To dig deeper in this limitation, let's summon a 2D table of pre-computed entropies:
Mask size v length > | 1 | 2 | 3 | 4 | 5 | 6 | 7 | 8 |
---|---|---|---|---|---|---|---|---|
3 | 1.584962501 | 3.169925001 | 4.754887502 | 6.339850003 | 7.924812504 | 9.509775004 | 11.09473751 | 12.67970001 |
4 | 2 | 4 | 6 | 8 | 10 | 12 | 14 | 16 |
6 | 2.584962501 | 5.169925001 | 7.754887502 | 10.33985 | 12.9248125 | 15.509775 | 18.09473751 | 20.67970001 |
7 | 2.807354922 | 5.614709844 | 8.422064766 | 11.22941969 | 14.03677461 | 16.84412953 | 19.65148445 | 22.45883938 |
8 | 3 | 6 | 9 | 12 | 15 | 18 | 21 | 24 |
9 | 3.169925001 | 6.339850003 | 9.509775004 | 12.67970001 | 15.84962501 | 19.01955001 | 22.18947501 | 25.35940001 |
10 | 3.321928095 | 6.64385619 | 9.965784285 | 13.28771238 | 16.60964047 | 19.93156857 | 23.25349666 | 26.57542476 |
11 | 3.459431619 | 6.918863237 | 10.37829486 | 13.83772647 | 17.29715809 | 20.75658971 | 24.21602133 | 27.67545295 |
13 | 3.700439718 | 7.400879436 | 11.10131915 | 14.80175887 | 18.50219859 | 22.20263831 | 25.90307803 | 29.60351775 |
14 | 3.807354922 | 7.614709844 | 11.42206477 | 15.22941969 | 19.03677461 | 22.84412953 | 26.65148445 | 30.45883938 |
15 | 3.906890596 | 7.813781191 | 11.72067179 | 15.62756238 | 19.53445298 | 23.44134357 | 27.34823417 | 31.25512476 |
16 | 4 | 8 | 12 | 16 | 20 | 24 | 28 | 32 |
This table is limited for display reasons. However, if we generate a much bigger table we can notice an interesting fact: almost all entropy values in the table appear once!

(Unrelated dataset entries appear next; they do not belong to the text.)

-- ==== Sys2Proof/Laws/Maps.lean ====
section
/-!
SUPPORT. Laws of the sparse maps: a read after a write, writes that leave other keys alone, and the
canonical form, which every operation over a map keeps. They hold for memory in particular.
-/

namespace Sys2Proof.Machine

variable {α : Type}

/-- A deleted key reads as the default. -/
theorem mget_mdel_same (d : α) (m : Map α) (k : Nat) : mget d (mdel m k) k = d := by
  induction m with
  | nil => rfl
  | cons e m ih =>
    obtain ⟨a, v⟩ := e
    by_cases h : a = k <;> simp [mdel, mget, h, ih]

/-- Deleting a key leaves every other key alone. -/
theorem mget_mdel_other (d : α) (m : Map α) {k j : Nat} (h : j ≠ k) :
    mget d (mdel m k) j = mget d m j := by
  induction m with
  | nil => rfl
  | cons e m ih =>
    obtain ⟨a, v⟩ := e
    by_cases ha : a = k
    · subst ha
      have : a ≠ j := fun hh => h hh.symm
      simp [mdel, mget, ih, this]
    · by_cases hj : a = j
      · subst hj; simp [mdel, mget, h]
      · simp [mdel, mget, ha, hj, ih]

/-- An inserted key reads as what was inserted. -/
theorem mget_mins_same (d : α) (m : Map α) (k : Nat) (v : α) : mget d (mins m k v) k = v := by
  induction m with
  | nil => simp [mins, mget]
  | cons e m ih =>
    obtain ⟨a, w⟩ := e
    by_cases h1 : a < k
    · have : a ≠ k := by omega
      simp [mins, mget, h1, this, ih]
    · by_cases h2 : a = k <;> simp [mins, mget, h1, h2]

/-- Inserting a key leaves every other key alone. -/
theorem mget_mins_other (d : α) (m : Map α) {k j : Nat} (v : α) (h : j ≠ k) :
    mget d (mins m k v) j = mget d m j := by
  induction m with
  | nil =>
    have : k ≠ j := fun hh => h hh.symm
    simp [mins, mget, this]
  | cons e m ih =>
    obtain ⟨a, w⟩ := e
    have hk : k ≠ j := fun hh => h hh.symm
    by_cases h1 : a < k
    · by_cases hj : a = j
      · subst hj; simp [mins, mget, h1]
      · simp [mins, mget, h1, hj, ih]
    · by_cases h2 : a = k
      · subst h2; simp [mins, mget, hk]
      · simp [mins, mget, h1, h2, hk]

/-- A read after a write of the same key gives the value written. -/
theorem mget_mset_same [DecidableEq α] (d : α) (m : Map α) (k : Nat) (v : α) :
    mget d (mset d m k v) k = v := by
  unfold mset
  split
  · next h => rw [mget_mdel_same, h]
  · exact mget_mins_same d m k v

/-- A write leaves every other key alone. -/
theorem mget_mset_other [DecidableEq α] (d : α) (m : Map α) {k j : Nat} (v : α) (h : j ≠ k) :
    mget d (mset d m k v) j = mget d m j := by
  unfold mset
  split
  · exact mget_mdel_other d m h
  · exact mget_mins_other d m v h

/-! ### The canonical form -/

/-- The empty map is in form. -/
theorem mwf_nil [DecidableEq α] (d : α) : mwf d ([] : Map α) = true := rfl

/-- Every key of a map in canonical form lies above a bound that its keys lie above. -/
theorem mins_keys_above (m : Map α) {a k : Nat} (v : α) (h : m.all (fun e => decide (a < e.1)) = true)
    (hk : a < k) : (mins m k v).all (fun e => decide (a < e.1)) = true := by
  induction m with
  | nil => simp [mins, hk]
  | cons e m ih =>
    obtain ⟨b, w⟩ := e
    simp only [List.all_cons, Bool.and_eq_true, decide_eq_true_eq] at h
    simp only [mins]
    split
    · simp only [List.all_cons, Bool.and_eq_true, decide_eq_true_eq]; exact ⟨h.1, ih h.2⟩
    · split
      · simp only [List.all_cons, Bool.and_eq_true, decide_eq_true_eq]; exact ⟨hk, h.2⟩
      · simp only [List.all_cons, Bool.and_eq_true, decide_eq_true_eq]; exact ⟨hk, h.1, h.2⟩

/-- A filtered map's keys lie above what the map's keys lie above. -/
theorem filter_keys_above (m : Map α) {a : Nat} (p : Nat × α → Bool)
    (h : m.all (fun e => decide (a < e.1)) = true) :
    (m.filter p).all (fun e => decide (a < e.1)) = true := by
  simp only [List.all_eq_true, List.mem_filter] at *
  exact fun e he => h e he.1

/-- Keeping a part of a map keeps its form. -/
theorem mwf_filter [DecidableEq α] (d : α) (m : Map α) (p : Nat × α → Bool)
    (h : mwf d m = true) : mwf d (m.filter p) = true := by
  induction m with
  | nil => rfl
  | cons e m ih =>
    obtain ⟨a, v⟩ := e
    simp only [mwf, Bool.and_eq_true] at h
    rw [List.filter_cons]
    split
    · simp only [mwf, Bool.and_eq_true]
      exact ⟨⟨h.1.1, filter_keys_above m p h.1.2⟩, ih h.2⟩
    · exact ih h.2

/-- Keeping some keys keeps the form. -/
theorem mwf_mkeep [DecidableEq α] (d : α) (m : Map α) (p : Nat → Bool) (h : mwf d m = true) :
    mwf d (mkeep m p) = true := mwf_filter d m _ h

/-- Deleting a key is a filter. -/
theorem mdel_eq_filter (m : Map α) (k : Nat) : mdel m k = m.filter (fun e => decide (e.1 ≠ k)) := by
  induction m with
  | nil => rfl
  | cons e m ih =>
    obtain ⟨a, v⟩ := e
    by_cases h : a = k <;> simp [mdel, h, ih]

/-- Deleting a key keeps the form. -/
theorem mwf_mdel [DecidableEq α] (d : α) (m : Map α) (k : Nat) (h : mwf d m = true) :
    mwf d (mdel m k) = true := by
  rw [mdel_eq_filter]; exact mwf_filter d m _ h

/-- Inserting a value that is not the default keeps the form. -/
theorem mwf_mins [DecidableEq α] (d : α) (m : Map α) (k : Nat) (v : α) (hv : v ≠ d)
    (h : mwf d m = true) : mwf d (mins m k v) = true := by
  induction m with
  | nil => simp [mins, mwf, hv]
  | cons e m ih =>
    obtain ⟨a, w⟩ := e
    simp only [mwf, Bool.and_eq_true, bne_iff_ne] at h
    simp only [mins]
    split
    · next hlt =>
      simp only [mwf, Bool.and_eq_true, bne_iff_ne]
      exact ⟨⟨h.1.1, mins_keys_above m v h.1.2 hlt⟩, ih h.2⟩
    · split
      · next heq =>
        subst heq
        simp only [mwf, Bool.and_eq_true, bne_iff_ne]
        exact ⟨⟨hv, h.1.2⟩, h.2⟩
      · next hlt hne =>
        have hka : k < a := by omega
        simp only [mwf, Bool.and_eq_true, bne_iff_ne, List.all_cons, decide_eq_true_eq]
        refine ⟨⟨hv, hka, ?_⟩, ⟨h.1.1, h.1.2⟩, h.2⟩
        have := h.1.2
        simp only [List.all_eq_true, decide_eq_true_eq] at this ⊢
        exact fun e he => Nat.lt_trans hka (this e he)

/-- A write keeps the canonical form. -/
theorem mwf_mset [DecidableEq α] (d : α) (m : Map α) (k : Nat) (v : α) (h : mwf d m = true) :
    mwf d (mset d m k v) = true := by
  unfold mset
  split
  · exact mwf_mdel d m k h
  · next hv => exact mwf_mins d m k v hv h

/-- Keeping a part of a map keeps its keys rising. -/
theorem keysUp_filter (m : Map α) (p : Nat × α → Bool) (h : keysUp m = true) :
    keysUp (m.filter p) = true := by
  induction m with
  | nil => rfl
  | cons e m ih =>
    obtain ⟨a, v⟩ := e
    simp only [keysUp, Bool.and_eq_true] at h
    rw [List.filter_cons]
    split
    · simp only [keysUp, Bool.and_eq_true]
      exact ⟨filter_keys_above m p h.1, ih h.2⟩
    · exact ih h.2

/-- Keeping some keys keeps them rising. -/
theorem keysUp_mkeep (m : Map α) (p : Nat → Bool) (h : keysUp m = true) : keysUp (mkeep m p) = true :=
  keysUp_filter m _ h

/-- An insertion keeps the keys rising. -/
theorem keysUp_mins (m : Map α) (k : Nat) (v : α) (h : keysUp m = true) :
    keysUp (mins m k v) = true := by
  induction m with
  | nil => rfl
  | cons e m ih =>
    obtain ⟨a, w⟩ := e
    simp only [keysUp, Bool.and_eq_true] at h
    simp only [mins]
    split
    · next hlt =>
      simp only [keysUp, Bool.and_eq_true]
      exact ⟨mins_keys_above m v h.1 hlt, ih h.2⟩
    · split
      · next heq =>
        subst heq
        simp only [keysUp, Bool.and_eq_true]
        exact h
      · next hlt hne =>
        have hka : k < a := by omega
        simp only [keysUp, Bool.and_eq_true, List.all_cons, decide_eq_true_eq]
        refine ⟨⟨hka, ?_⟩, h⟩
        have := h.1
        simp only [List.all_eq_true, decide_eq_true_eq] at this ⊢
        exact fun e he => Nat.lt_trans hka (this e he)

/-- A write keeps the keys rising. -/
theorem keysUp_mset [DecidableEq α] (d : α) (m : Map α) (k : Nat) (v : α) (h : keysUp m = true) :
    keysUp (mset d m k v) = true := by
  unfold mset
  split
  · rw [mdel_eq_filter]; exact keysUp_filter m _ h
  · exact keysUp_mins m k v h

end Sys2Proof.Machine
end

That's important information to consider as it means that for a given entropy you can recover both the password length AND the character set used.
If the value appears multiple times, it's usually very limited (like `12` that appears 3 times here only).

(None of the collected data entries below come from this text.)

-- ==== Sys2Proof/Laws/KeepsPages.lean ====
section
/-!
SUPPORT. What the operations of Machine/Pages.lean keep (`Keeps`).
-/

namespace Sys2Proof.Machine

variable {s0 s : State}

/-- What `wakeFor` keeps. -/
theorem wakeFor_keeps (hk : Keeps s0 s) (slot : Nat) : Keeps s0 (wakeFor s slot) := by
  unfold wakeFor
  repeat' first
    | with_reducible exact hk | with_reducible apply wg_keeps | simp only [Keeps.fields]
    | with_reducible refine Keeps.ite ?_ ?_ | intro _ | dsimp only

/-- What `writeHeader` keeps. -/
theorem writeHeader_keeps (hk : Keeps s0 s) (slot off val : Nat) : Keeps s0 (writeHeader s slot off val) := by
  unfold writeHeader
  repeat' first
    | with_reducible exact hk | with_reducible assumption | with_reducible apply wg_keeps
    | with_reducible apply forEach_keeps | with_reducible refine Keeps.ite ?_ ?_ | intro _
    | dsimp only | split

/-- What `setTremor` keeps. -/
theorem setTremor_keeps (hk : Keeps s0 s) (slot : Nat) (x : Tremor) : Keeps s0 (setTremor s slot x) := by
  unfold setTremor
  repeat' first
    | with_reducible exact hk | simp only [Keeps.fields]

/-- What `retire` keeps. -/
theorem retire_keeps (hk : Keeps s0 s) (slot : Nat) (k : Nat) : Keeps s0 (retire s slot k) := by
  unfold retire
  repeat' first
    | with_reducible exact hk | with_reducible apply setTremor_keeps | simp only [Keeps.fields]
    | with_reducible refine Keeps.ite ?_ ?_ | intro _ | dsimp only

end Sys2Proof.Machine
end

Information: From only the entropy value, an attacker is able most of the time to recover the size of the character set used and the password length.
How sensitive is the password length and the character set?

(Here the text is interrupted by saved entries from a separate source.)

-- ==== Sys2Proof/Laws/KeepsTaskState.lean ====
section
/-!
SUPPORT. What the operations of Machine/TaskState.lean keep (`Keeps`).
-/

namespace Sys2Proof.Machine

variable {s0 s : State}

/-- What `startWake` keeps. -/
theorem startWake_keeps (hk : Keeps s0 s) (d c : Nat) : Keeps s0 (startWake s d c) := by
  unfold startWake
  repeat' first
    | with_reducible exact hk | with_reducible apply wg_keeps | simp only [Keeps.fields]
    | with_reducible refine Keeps.ite ?_ ?_ | intro _ | dsimp only

/-- What `updLive` keeps. -/
theorem updLive_keeps (hk : Keeps s0 s) (d id : Nat) (f : LiveTask → LiveTask) : Keeps s0 (updLive s d id f) := by
  unfold updLive
  repeat' first
    | with_reducible exact hk | with_reducible apply updDie_keeps | simp only [Keeps.fields]
    | dsimp only

/-- What `demandTiles` keeps. -/
theorem demandTiles_keeps (hk : Keeps s0 s) (d c : Nat) : Keeps s0 (demandTiles s d c) := by
  unfold demandTiles
  repeat' first
    | with_reducible exact hk | with_reducible assumption | with_reducible apply setTile_keeps
    | simp only [Keeps.fields] | with_reducible apply forEach_keeps
    | with_reducible refine Keeps.ite ?_ ?_ | intro _ | dsimp only

/-- What `wakeServer` keeps. -/
theorem wakeServer_keeps (hk : Keeps s0 s) (d c : Nat) : Keeps s0 (wakeServer s d c) := by
  unfold wakeServer
  repeat' first
    | with_reducible exact hk | with_reducible apply startWake_keeps
    | with_reducible apply demandTiles_keeps | with_reducible apply wg_keeps
    | with_reducible refine Keeps.ite ?_ ?_ | intro _ | dsimp only

/-- What `enqueue` keeps. -/
theorem enqueue_keeps (hk : Keeps s0 s) (d : Nat) (t : LiveTask) : Keeps s0 (enqueue s d t) := by
  unfold enqueue
  repeat' first
    | with_reducible exact hk | with_reducible apply setQueue_keeps
    | with_reducible apply wakeServer_keeps | with_reducible apply updLive_keeps
    | simp only [Keeps.fields] | dsimp only

/-- What `requeue` keeps. -/
theorem requeue_keeps (hk : Keeps s0 s) (d : Nat) (t : LiveTask) : Keeps s0 (requeue s d t) := by
  unfold requeue
  repeat' first
    | with_reducible exact hk | with_reducible apply setQueue_keeps
    | with_reducible apply wakeServer_keeps | with_reducible apply updLive_keeps
    | simp only [Keeps.fields] | dsimp only

/-- What `enqueueAll` keeps. -/
theorem enqueueAll_keeps (hk : Keeps s0 s) (x0 : List LiveTask) (x2 : Nat) : Keeps s0 (enqueueAll x0 s x2) := by
  induction x0 generalizing s x2 with
  | nil => unfold enqueueAll; exact hk
  | cons n ns ih =>
    unfold enqueueAll
    repeat' first
      | with_reducible exact hk | with_reducible assumption | with_reducible apply enqueue_keeps
      | with_reducible apply ih | simp only [Keeps.fields] | with_reducible apply forEach_keeps
      | with_reducible apply foldl_keeps | with_reducible apply foldl_fst_keeps
      | with_reducible refine Keeps.ite ?_ ?_ | intro _ | dsimp only | split
      | refine Keeps.ofSnd (by assumption) ?_ | refine Keeps.ofFst (by assumption) ?_

/-- What `releaseHeld` keeps. -/
theorem releaseHeld_keeps (hk : Keeps s0 s) (d : Nat) : Keeps s0 (releaseHeld s d) := by
  unfold releaseHeld
  repeat' first
    | with_reducible exact hk | with_reducible apply enqueueAll_keeps

/-- What `writeTaskStatus` keeps. -/
theorem writeTaskStatus_keeps (hk : Keeps s0 s) (d : Nat) (t : LiveTask) (code drops : Nat) : Keeps s0 (writeTaskStatus s d t code drops) := by
  unfold writeTaskStatus
  repeat' first
    | with_reducible exact hk | with_reducible apply storeDie_keeps
    | with_reducible refine Keeps.ite ?_ ?_ | intro _

/-- What `endLive` keeps. -/
theorem endLive_keeps (hk : Keeps s0 s) (d : Nat) (t : LiveTask) : Keeps s0 (endLive s d t) := by
  unfold endLive
  repeat' first
    | with_reducible exact hk | with_reducible apply updLive_keeps
    | with_reducible apply updDie_keeps | simp only [Keeps.fields]
    | with_reducible refine Keeps.ite ?_ ?_ | intro _ | dsimp only

/-- What `dropEnded` keeps. -/
theorem dropEnded_keeps (hk : Keeps s0 s) (d ph : Nat) : Keeps s0 (dropEnded s d ph) := by
  unfold dropEnded
  repeat' first
    | with_reducible exact hk | with_reducible apply updDie_keeps | simp only [Keeps.fields]
    | dsimp only

/-- What `abortTask` keeps. -/
theorem abortTask_keeps (hk : Keeps s0 s) (d : Nat) (t : LiveTask) : Keeps s0 (abortTask s d t) := by
  unfold abortTask
  repeat' first
    | with_reducible exact hk | with_reducible apply endLive_keeps
    | with_reducible apply writeTaskStatus_keeps

/-- What `scratchUsed` keeps. -/
theorem scratchUsed_keeps (hk : Keeps s0 s) (d c t : Nat) : Keeps s0 (scratchUsed s d c t) := by
  unfold scratchUsed
  repeat' first
    | with_reducible exact hk | with_reducible apply setTile_keeps | with_reducible exact id
    | with_reducible exact mwf_mkeep _ _ _ | with_reducible exact fun _ => mwf_nil _
    | with_reducible exact Nat.le_refl _ | with_reducible exact Nat.le_add_right _ _
    | with_reducible exact keysUp_filter _ _ | with_reducible exact keysUp_mkeep _ _
    | with_reducible rfl | simp only [Keeps.fields] | with_reducible apply Keeps.change

/-- What `dropTask` keeps. -/
theorem dropTask_keeps (hk : Keeps s0 s) (d c t : Nat) : Keeps s0 (dropTask s d c t) := by
  unfold dropTask
  repeat' first
    | with_reducible exact hk | with_reducible apply scratchUsed_keeps
    | with_reducible apply setTile_keeps | simp only [Keeps.fields]

/-- What `clearTasks` keeps. -/
theorem clearTasks_keeps (hk : Keeps s0 s) (d : Nat) : Keeps s0 (clearTasks s d) := by
  unfold clearTasks
  repeat' first
    | with_reducible exact hk | with_reducible assumption | with_reducible apply dropTask_keeps
    | with_reducible apply updDie_keeps | simp only [Keeps.fields]
    | with_reducible apply forEach_keeps | intro _ | dsimp only
    | refine Keeps.ofSnd (by assumption) ?_ | refine Keeps.ofFst (by assumption) ?_

/-- What `endPhase` keeps. -/
theorem endPhase_keeps (hk : Keeps s0 s) (d ph code : Nat) : Keeps s0 (endPhase s d ph code) := by
  unfold endPhase
  repeat' first
    | with_reducible exact hk | with_reducible apply storeDie_keeps
    | with_reducible apply retire_keeps | with_reducible apply updPhase_keeps
    | with_reducible apply complete_keeps | with_reducible apply dropEnded_keeps
    | simp only [Keeps.fields] | with_reducible refine Keeps.ite ?_ ?_ | intro _ | dsimp only

/-- What `finishRun` keeps. -/
theorem finishRun_keeps (hk : Keeps s0 s) (d status : Nat) (detail : Nat) : Keeps s0 (finishRun s d status detail) := by
  unfold finishRun
  repeat' first
    | with_reducible exact hk | with_reducible apply updSeq_keeps
    | with_reducible apply complete_keeps | simp only [Keeps.fields] | dsimp only | split
    | refine Keeps.ofSnd (by assumption) ?_ | refine Keeps.ofFst (by assumption) ?_

/-- What `finishStopped` keeps. -/
theorem finishStopped_keeps (hk : Keeps s0 s) (d : Nat) : Keeps s0 (finishStopped s d) := by
  unfold finishStopped
  repeat' first
    | with_reducible exact hk | with_reducible apply finishRun_keeps | split

/-- What `noteStop` keeps. -/
theorem noteStop_keeps (hk : Keeps s0 s) (d : Nat) (c : StopCause) : Keeps s0 (noteStop s d c) := by
  unfold noteStop
  repeat' first
    | with_reducible exact hk | with_reducible apply updSeq_keeps | simp only [Keeps.fields]
    | dsimp only

/-- What `settleSeq` keeps. -/
theorem settleSeq_keeps (hk : Keeps s0 s) (d : Nat) : Keeps s0 (settleSeq s d) := by
  unfold settleSeq
  repeat' first
    | with_reducible exact hk | with_reducible apply finishStopped_keeps
    | with_reducible apply wg_keeps | with_reducible refine Keeps.ite ?_ ?_ | intro _

/-- What `seqEvent` keeps. -/
theorem seqEvent_keeps (hk : Keeps s0 s) (d src : Nat) : Keeps s0 (seqEvent s d src) := by
  unfold seqEvent
  repeat' first
    | with_reducible exact hk | with_reducible apply raise_keeps

/-- What `markFailed` keeps. -/
theorem markFailed_keeps (hk : Keeps s0 s) (d ph : Nat) : Keeps s0 (markFailed s d ph) := by
  unfold markFailed
  repeat' first
    | with_reducible exact hk | with_reducible apply updPhase_keeps
    | with_reducible apply dropEnded_keeps | with_reducible apply seqEvent_keeps
    | with_reducible apply noteStop_keeps | simp only [Keeps.fields]
    | with_reducible refine Keeps.ite ?_ ?_ | intro _ | dsimp only

/-- What `nextReplay` keeps. -/
theorem nextReplay_keeps (hk : Keeps s0 s) (x0 : Nat) (x2 : Nat) (x3 : Nat) : Keeps s0 (nextReplay x0 s x2 x3) := by
  induction x0 generalizing s x2 x3 with
  | zero => unfold nextReplay; exact hk
  | succ n ih =>
    unfold nextReplay
    repeat' first
      | with_reducible exact hk | with_reducible assumption | with_reducible apply updPhase_keeps
      | with_reducible apply ih | simp only [Keeps.fields] | with_reducible refine Keeps.ite ?_ ?_
      | intro _ | dsimp only | split

/-- What `endFailed` keeps. -/
theorem endFailed_keeps (hk : Keeps s0 s) (d ph : Nat) : Keeps s0 (endFailed s d ph) := by
  unfold endFailed
  repeat' first
    | with_reducible exact hk | with_reducible apply nextReplay_keeps
    | with_reducible apply endPhase_keeps | with_reducible refine Keeps.ite ?_ ?_ | intro _
    | dsimp only

/-- What `abortSeq` keeps. -/
theorem abortSeq_keeps (hk : Keeps s0 s) (d : Nat) (c : StopCause) : Keeps s0 (abortSeq s d c) := by
  unfold abortSeq
  repeat' first
    | with_reducible exact hk | with_reducible assumption | with_reducible apply noteStop_keeps
    | with_reducible apply writeTaskStatus_keeps | with_reducible apply clearTasks_keeps
    | with_reducible apply endPhase_keeps | with_reducible apply finishStopped_keeps
    | with_reducible apply wg_keeps | with_reducible apply forEach_keeps
    | with_reducible refine Keeps.ite ?_ ?_ | intro _ | dsimp only

end Sys2Proof.Machine
end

Let's imagine the following scenario: An attacker sees the entropy of a password and tries to use the information to break the password. Technically knowing the entropy of a password doesn't really change the password strength as the quantity of information to recover remains the same. Be careful though, it could give good information if the password is too weak, like being probably leaked in a dictionary or being small enough to attempt brute-force easily.
But we need to put ourselves in the shoes of a hacker to understand. Classical brute-force attacks are approached either with a dictionary of leaked passwords which is a fast way to break a secret or either by trying all possible combinations of characters. Without any data regarding a password an attacker could try with different password lengths starting from 1 character to a bunch of them and for each character to try with the biggest charset possible. This last process is much more tedious to run and mostly requires patience (if the password is weak enough not to spend multiple lifetimes to be broken). With the knowledge of the length of the password, the first rounds can be bypassed, and knowing for sure the character set used plays even more in the favour of the attacker.
This risk however is to be balanced. First, as said earlier, the password strength doesn't change per say. Second, if it's too weak, showing the entropy won't change much, it's weak, you're broken.
We said, "Show me your entropy and I'll break your password!"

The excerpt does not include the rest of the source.